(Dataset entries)
+--
-- ==== Sys2Proof/Word.lean ====
section
/-! DEFINITION. The plain types everything else is written in: bytes of the three lines, texts, and tables keyed by a number. -/

namespace Sys2Proof

/-- One byte of a serial line (R169, R184). -/
abbrev Byte := BitVec 8

/-- A run of characters, one byte each (00_scope, Quantities: Text). -/
abbrev Text := List Byte

/-- A table keyed by a number (ride, board address, pass number, token), in rising order of key.
The operations on tables and the canonical form are in Machine/Ops.lean. -/
abbrev Table (α : Type) := List (Nat × α)

end Sys2Proof
end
+--
_What the task requires_:
A verbatim output of all the data above is needed.

_Solved exercise_:
-- ==== Sys2Proof/Word.lean ====
section
/-! DEFINITION. The plain types everything else is written in: bytes of the three lines, texts, and tables keyed by a number. -/

namespace Sys2Proof

/-- One byte of a serial line (R169, R184). -/
abbrev Byte := BitVec 8

/-- A run of characters, one byte each (00_scope, Quantities: Text). -/
abbrev Text := List Byte

/-- A table keyed by a number (ride, board address, pass number, token), in rising order of key.
The operations on tables and the canonical form are in Machine/Ops.lean. -/
abbrev Table (α : Type) := List (Nat × α)

end Sys2Proof
end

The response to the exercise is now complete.